The cost to install an automatic is certainly cheaper than the other way around. If you sell off the 4-speed parts you'd likely come out way ahead. Many more people are going the other way and, since Chrysler made a relatively small number of 4-speed cars, parts are relatively scarce.

Since you already have a 4-speed you have a dilemma: automatic console parts are expensive but a column shift means you have to swap out the steering column and track down all the linkage. Probably not terribly difficult as Chrysler made a LOT of column autos and the parts interchange between a wide variety of cars. Since most people prefer the console it's cheap to go the other way.

You didn't mention big block or small block or your intentions for the car. A 318/904 combo can be found practically for free. A 383/727 won't be much more. A small block 727 alone would likely cost more than both - but you don't need it unless you're putting out a decent amount of power (like if you installed a 340 or small block stroker). It is important to note that a 904 is shorter than either a 4-speed or 727 so you'd need a drive shaft. You can use your existing shaft for either of the 727s. You can purchase a rebuilt trans with a good converter from someone like Cope Racing (about $1,000-1,300 I think depending on options). That's easy enough and gets you the big parts. A used big block 727 core is about $100-150. Rebuilding it yourself is probably less then $200 if nothing is broken. Paying a shop (around here) is $500-1,000 depending on how many parts are bad.

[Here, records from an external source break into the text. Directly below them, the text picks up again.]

theorem fenceVs : Statement (.fenceVs) := by
  intro w u hw h
  obtain ⟨rfl, rfl⟩ := words h
  exact decoded (c := .near (.fenceVs)) (by simp (disch := decide) only [decodeFields, packR, decodeFence, fMajor, fRd, fRs1,
    fRs2, fFn11, fImm16, fBit, near, unused, unusedFar, field_high, field_low, field_whole, bit_high, bit_low, bit_flag,
    Nat.reduceSub] <;> rfl) rfl hw

theorem prefetch (rs1 rs2 : Reg) : Statement (.prefetch rs1 rs2) := by
  intro w u hw h
  obtain ⟨rfl, rfl⟩ := words h
  exact decoded (c := .near (.prefetch rs1 rs2)) (by simp (disch := decide) only [decodeFields, packR, decodeFence, fMajor,
    fRd, fRs1, fRs2, fFn11, fImm16, fBit, near, unused, unusedFar, field_high, field_low, field_whole, bit_high, bit_low,
    bit_flag, Nat.reduceSub] <;> rfl) rfl hw

theorem tlbinv (rs1 : Reg) : Statement (.tlbinv rs1) := by
  intro w u hw h
  obtain ⟨rfl, rfl⟩ := words h
  exact decoded (c := .near (.tlbinv rs1)) (by simp (disch := decide) only [decodeFields, packR, decodeFence, fMajor, fRd,
    fRs1, fRs2, fFn11, fImm16, fBit, near, unused, unusedFar, field_high, field_low, field_whole, bit_high, bit_low,
    bit_flag, Nat.reduceSub] <;> rfl) rfl hw

theorem setvl (rd rs1 : Reg) (wc : BitVec 3) (cap : Bool) (rs2 : Reg) : Statement (.setvl rd rs1 wc cap rs2) := by
  intro w u hw h
  obtain ⟨rfl, rfl⟩ := words h
  exact decoded (c := .near (.setvl rd rs1 wc cap rs2)) (by simp (disch := decide) only [decodeFields, packR, decodeSetvl,
    fMajor, fRd, fRs1, fRs2, fFn11, fImm16, fBit, near, unused, unusedFar, field_high, field_low, field_whole, bit_high,
    bit_low, bit_flag, Nat.reduceSub] <;> rfl) rfl hw

theorem setvlG (rd rs1 : Reg) (wc : BitVec 3) (cap : Bool) (rs2 : Reg) : Statement (.setvlG rd rs1 wc cap rs2) := by
  intro w u hw h
  obtain ⟨rfl, rfl⟩ := words h
  exact decoded (c := .near (.setvlG rd rs1 wc cap rs2)) (by simp (disch := decide) only [decodeFields, packR, decodeSetvl,
    fMajor, fRd, fRs1, fRs2, fFn11, fImm16, fBit, near, unused, unusedFar, field_high, field_low, field_whole, bit_high,
    bit_low, bit_flag, Nat.reduceSub] <;> rfl) rfl hw

theorem gangLengthGrant : Statement (.gangLengthGrant) := by
  intro w u _ h
  cases h

theorem chainGrant : Statement (.chainGrant) := by
  intro w u _ h
  cases h

theorem vcfg (vd : Reg) (tag : BitVec 5) (s b : Bool) (vsc : Reg) : Statement (.vcfg vd tag s b vsc) := by
  intro w u hw h
  obtain ⟨rfl, rfl⟩ := words h
  exact decoded (c := .near (.vcfg vd tag s b vsc)) (by simp (disch := decide) only [decodeFields, packR, decodeTag, fMajor,
    fRd, fRs1, fRs2, fFn11, fImm16, fBit, near, unused, unusedFar, field_high, field_low, field_whole, bit_high, bit_low,
    bit_flag, Nat.reduceSub] <;> rfl) rfl hw

theorem vretag (vd : Reg) (tag : BitVec 5) (s b : Bool) (vsc : Reg) : Statement (.vretag vd tag s b vsc) := by
  intro w u hw h
  obtain ⟨rfl, rfl⟩ := words h
  exact decoded (c := .near (.vretag vd tag s b vsc)) (by simp (disch := decide) only [decodeFields, packR, decodeTag,
    fMajor, fRd, fRs1, fRs2, fFn11, fImm16, fBit, near, unused, unusedFar, field_high, field_low, field_whole, bit_high,
    bit_low, bit_flag, Nat.reduceSub] <;> rfl) rfl hw

theorem bar : Statement (.bar) := by
  intro w u hw h
  obtain ⟨rfl, rfl⟩ := words h
  refine decoded (c := .near (.bar)) ?_ rfl hw
  unfold decodeFields; rw [major_R]; show decodeHart _ = _
  unfold decodeHart; rw [fn_R, rd_R, rs1_R, rs2_R]; rfl

theorem barrierComplete : Statement (.barrierComplete) := by
  intro w u _ h
  cases h

theorem hwpub (rs1 : Reg) : Statement (.hwpub rs1) := by
  intro w u hw h
  obtain ⟨rfl, rfl⟩ := words h
  refine decoded (c := .near (.hwpub rs1)) ?_ rfl hw
  unfold decodeFields; rw [major_R]; show decodeHart _ = _
  unfold decodeHart; rw [fn_R, rd_R, rs1_R, rs2_R]; rfl

theorem jnext : Statement (.jnext) := by
  intro w u hw h
  obtain ⟨rfl, rfl⟩ := words h
  refine decoded (c := .near (.jnext)) ?_ rfl hw
  unfold decodeFields; rw [major_R]; show decodeHart _ = _
  unfold decodeHart; rw [fn_R, rd_R, rs1_R, rs2_R]; rfl

theorem yield : Statement (.yield) := by
  intro w u hw h
  obtain ⟨rfl, rfl⟩ := words h
  refine decoded (c := .near (.yield)) ?_ rfl hw
  unfold decodeFields; rw [major_R]; show decodeHart _ = _
  unfold decodeHart; rw [fn_R, rd_R, rs1_R, rs2_R]; rfl

theorem endHart : Statement (.endHart) := by
  intro w u hw h
  obtain ⟨rfl, rfl⟩ := words h
  refine decoded (c := .near (.endHart)) ?_ rfl hw
  unfold decodeFields; rw [major_R]; show decodeHart _ = _
  unfold decodeHart; rw [fn_R, rd_R, rs1_R, rs2_R]; rfl

theorem lpartRcl (rd rs1 rs2 : Reg) : Statement (.lpartRcl rd rs1 rs2) := by
  intro w u hw h
  obtain ⟨rfl, rfl⟩ := words h
  refine decoded (c := .near (.lpartRcl rd rs1 rs2)) ?_ rfl hw
  unfold decodeFields; rw [major_R]; show decodeHart _ = _
  unfold decodeHart; rw [fn_R, rd_R, rs1_R, rs2_R]; rfl

theorem lpartWt (rd rs1 : Reg) : Statement (.lpartWt rd rs1) := by
  intro w u hw h
  obtain ⟨rfl, rfl⟩ := words h
  refine decoded (c := .near (.lpartWt rd rs1)) ?_ rfl hw
  unfold decodeFields; rw [major_R]; show decodeHart _ = _
  unfold decodeHart; rw [fn_R, rd_R, rs1_R, rs2_R]; rfl

theorem lpartWtRelease : Statement (.lpartWtRelease) := by
  intro w u _ h
  cases h

theorem mstart (rows cols : BitVec 8) (rs1 : Reg) : Statement (.mstart rows cols rs1) := by
  intro w u hw h
  obtain ⟨rfl, rfl⟩ := words h
  exact decoded (c := .near (.mstart rows cols rs1)) (by simp (disch := decide) only [decodeFields, packI, decodeMatrixMode,
    fMajor, fRd, fRs1, fRs2, fFn11, fImm16, fBit, near, unused, unusedFar, field_high, field_low, field_whole, bit_high,
    bit_low, bit_flag, Nat.reduceSub] <;> rfl) rfl hw

theorem mstartKeep (rows cols : BitVec 8) (rs1 : Reg) : Statement (.mstartKeep rows cols rs1) := by
  intro w u hw h
  obtain ⟨rfl, rfl⟩ := words h
  exact decoded (c := .near (.mstartKeep rows cols rs1)) (by simp (disch := decide) only [decodeFields, packI,
    decodeMatrixMode, fMajor, fRd, fRs1, fRs2, fFn11, fImm16, fBit, near, unused, unusedFar, field_high, field_low,
    field_whole, bit_high, bit_low, bit_flag, Nat.reduceSub] <;> rfl) rfl hw

theorem mstop : Statement (.mstop) := by
  intro w u hw h
  obtain ⟨rfl, rfl⟩ := words h
  exact decoded (c := .near (.mstop)) (by simp (disch := decide) only [decodeFields, packI, decodeMatrixMode, fMajor, fRd,
    fRs1, fRs2, fFn11, fImm16, fBit, near, unused, unusedFar, field_high, field_low, field_whole, bit_high, bit_low,
    bit_flag, Nat.reduceSub] <;> rfl) rfl hw

theorem vadd (a : VArgs) : Statement (.vadd a) := by
  intro w u hw h
  obtain ⟨rfl, rfl⟩ := words h
  exact vector_word .vadd a hw

theorem vsub (a : VArgs) : Statement (.vsub a) := by
  intro w u hw h
  obtain ⟨rfl, rfl⟩ := words h
  exact vector_word .vsub a hw

theorem vaddSat (a : VArgs) : Statement (.vaddSat a) := by
  intro w u hw h
  obtain ⟨rfl, rfl⟩ := words h
  exact vector_word .vaddSat a hw

theorem vsubSat (a : VArgs) : Statement (.vsubSat a) := by
  intro w u hw h
  obtain ⟨rfl, rfl⟩ := words h
  exact vector_word .vsubSat a hw

theorem vmul (a : VArgs) : Statement (.vmul a) := by
  intro w u hw h
  obtain ⟨rfl, rfl⟩ := words h
  exact vector_word .vmul a hw

theorem vdiv (a : VArgs) : Statement (.vdiv a) := by
  intro w u hw h
  obtain ⟨rfl, rfl⟩ := words h
  exact vector_word .vdiv a hw

theorem vmin (a : VArgs) : Statement (.vmin a) := by
  intro w u hw h
  obtain ⟨rfl, rfl⟩ := words h
  exact vector_word .vmin a hw

theorem vmax (a : VArgs) : Statement (.vmax a) := by
  intro w u hw h
  obtain ⟨rfl, rfl⟩ := words h
  exact vector_word .vmax a hw

theorem vfma (a : VArgs) : Statement (.vfma a) := by
  intro w u hw h
  obtain ⟨rfl, rfl⟩ := words h
  exact vector_word .vfma a hw

theorem vfms (a : VArgs) : Statement (.vfms a) := by
  intro w u hw h
  obtain ⟨rfl, rfl⟩ := words h
  exact vector_word .vfms a hw

theorem vfnma (a : VArgs) : Statement (.vfnma a) := by
  intro w u hw h
  obtain ⟨rfl, rfl⟩ := words h
  exact vector_word .vfnma a hw

theorem vfnms (a : VArgs) : Statement (.vfnms a) := by
  intro w u hw h
  obtain ⟨rfl, rfl⟩ := words h
  exact vector_word .vfnms a hw

theorem vand (a : VArgs) : Statement (.vand a) := by
  intro w u hw h
  obtain ⟨rfl, rfl⟩ := words h
  exact vector_word .vand a hw

theorem vor (a : VArgs) : Statement (.vor a) := by
  intro w u hw h
  obtain ⟨rfl, rfl⟩ := words h
  exact vector_word .vor a hw

theorem vxor (a : VArgs) : Statement (.vxor a) := by
  intro w u hw h
  obtain ⟨rfl, rfl⟩ := words h
  exact vector_word .vxor a hw

theorem vandn (a : VArgs) : Statement (.vandn a) := by
  intro w u hw h
  obtain ⟨rfl, rfl⟩ := words h
  exact vector_word .vandn a hw

theorem vsll (a : VArgs) : Statement (.vsll a) := by
  intro w u hw h
  obtain ⟨rfl, rfl⟩ := words h
  exact vector_word .vsll a hw

theorem vsrl (a : VArgs) : Statement (.vsrl a) := by
  intro w u hw h
  obtain ⟨rfl, rfl⟩ := words h
  exact vector_word .vsrl a hw

theorem vsra (a : VArgs) : Statement (.vsra a) := by
  intro w u hw h
  obtain ⟨rfl, rfl⟩ := words h
  exact vector_word .vsra a hw

theorem vrol (a : VArgs) : Statement (.vrol a) := by
  intro w u hw h
  obtain ⟨rfl, rfl⟩ := words h
  exact vector_word .vrol a hw

theorem vneg (a : VArgs) : Statement (.vneg a) := by
  intro w u hw h
  obtain ⟨rfl, rfl⟩ := words h
  exact vector_word .vneg a hw

theorem vabs (a : VArgs) : Statement (.vabs a) := by
  intro w u hw h
  obtain ⟨rfl, rfl⟩ := words h
  exact vector_word .vabs a hw

theorem vsqrt (a : VArgs) : Statement (.vsqrt a) := by
  intro w u hw h
  obtain ⟨rfl, rfl⟩ := words h
  exact vector_word .vsqrt a hw

theorem vrcp (a : VArgs) : Statement (.vrcp a) := by
  intro w u hw h
  obtain ⟨rfl, rfl⟩ := words h
  exact vector_word .vrcp a hw

theorem vrsqrt (a : VArgs) : Statement (.vrsqrt a) := by
  intro w u hw h
  obtain ⟨rfl, rfl⟩ := words h
  exact vector_word .vrsqrt a hw

theorem vfloor (a : VArgs) : Statement (.vfloor a) := by
  intro w u hw h
  obtain ⟨rfl, rfl⟩ := words h
  exact vector_word .vfloor a hw

theorem vceil (a : VArgs) : Statement (.vceil a) := by
  intro w u hw h
  obtain ⟨rfl, rfl⟩ := words h
  exact vector_word .vceil a hw

theorem vtrunc (a : VArgs) : Statement (.vtrunc a) := by
  intro w u hw h
  obtain ⟨rfl, rfl⟩ := words h
  exact vector_word .vtrunc a hw

theorem vrint (a : VArgs) : Statement (.vrint a) := by
  intro w u hw h
  obtain ⟨rfl, rfl⟩ := words h
  exact vector_word .vrint a hw

theorem vnot (a : VArgs) : Statement (.vnot a) := by
  intro w u hw h
  obtain ⟨rfl, rfl⟩ := words h
  exact vector_word .vnot a hw

theorem vclz (a : VArgs) : Statement (.vclz a) := by
  intro w u hw h
  obtain ⟨rfl, rfl⟩ := words h
  exact vector_word .vclz a hw

theorem vctz (a : VArgs) : Statement (.vctz a) := by
  intro w u hw h
  obtain ⟨rfl, rfl⟩ := words h
  exact vector_word .vctz a hw

theorem vpopc (a : VArgs) : Statement (.vpopc a) := by
  intro w u hw h
  obtain ⟨rfl, rfl⟩ := words h
  exact vector_word .vpopc a hw

theorem vidx (a : VArgs) : Statement (.vidx a) := by
  intro w u hw h
  obtain ⟨rfl, rfl⟩ := words h
  exact vector_word .vidx a hw

theorem vcmpEq (a : VArgs) : Statement (.vcmpEq a) := by
  intro w u hw h
  obtain ⟨rfl, rfl⟩ := words h
  exact vector_word .vcmpEq a hw

theorem vcmpNe (a : VArgs) : Statement (.vcmpNe a) := by
  intro w u hw h
  obtain ⟨rfl, rfl⟩ := words h
  exact vector_word .vcmpNe a hw

theorem vcmpLt (a : VArgs) : Statement (.vcmpLt a) := by
  intro w u hw h
  obtain ⟨rfl, rfl⟩ := words h
  exact vector_word .vcmpLt a hw

theorem vcmpLe (a : VArgs) : Statement (.vcmpLe a) := by
  intro w u hw h
  obtain ⟨rfl, rfl⟩ := words h
  exact vector_word .vcmpLe a hw

theorem vcmpGt (a : VArgs) : Statement (.vcmpGt a) := by
  intro w u hw h
  obtain ⟨rfl, rfl⟩ := words h
  exact vector_word .vcmpGt a hw

theorem vcmpGe (a : VArgs) : Statement (.vcmpGe a) := by
  intro w u hw h
  obtain ⟨rfl, rfl⟩ := words h
  exact vector_word .vcmpGe a hw

theorem vcmpUno (a : VArgs) : Statement (.vcmpUno a) := by
  intro w u hw h
  obtain ⟨rfl, rfl⟩ := words h
  exact vector_word .vcmpUno a hw

theorem vcmpOrd (a : VArgs) : Statement (.vcmpOrd a) := by
  intro w u hw h
  obtain ⟨rfl, rfl⟩ := words h
  exact vector_word .vcmpOrd a hw

theorem vcvt (a : VArgs) : Statement (.vcvt a) := by
  intro w u hw h
  obtain ⟨rfl, rfl⟩ := words h
  exact vector_word .vcvt a hw

theorem vcvtSat (a : VArgs) : Statement (.vcvtSat a) := by
  intro w u hw h
  obtain ⟨rfl, rfl⟩ := words h
  exact vector_word .vcvtSat a hw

If the radiator is original it may not have provisions for the cooling lines. Most after market radiators are "generic" and you just block off the plugs if you don't need them. Check this and you may save some cash. Buy prebent cooling lines from someone like Fine Lines (probably about $100).

Big block kick down linkage may run you $100 or more. They are different between years so it depends on how "correct" you want to be.

Console shifter linkage is likely around the same price.

The cross member is real easy to find. Probably $20? Buy a new mount.

That, I think, will get you something that works. If you currently have a console the main top plate is different (but easy to find because, again, they made a lot of them). The mounts for the console are slightly different - mainly because of the "hump" on the 4-speed. If you don't have a console then it's easier and cheaper to find a complete automatic style (no floor shifted autos without a console). Depending on how nice you want it you're looking at $200-2,000 (used vs reproduction). You'll also need the mounting brackets.

Your speedometer cable will be the same but the reverse wiring harness may be different. You're reverse light under the dash is no longer needed.

Troy
Sarcasm detector, that's a real good invention.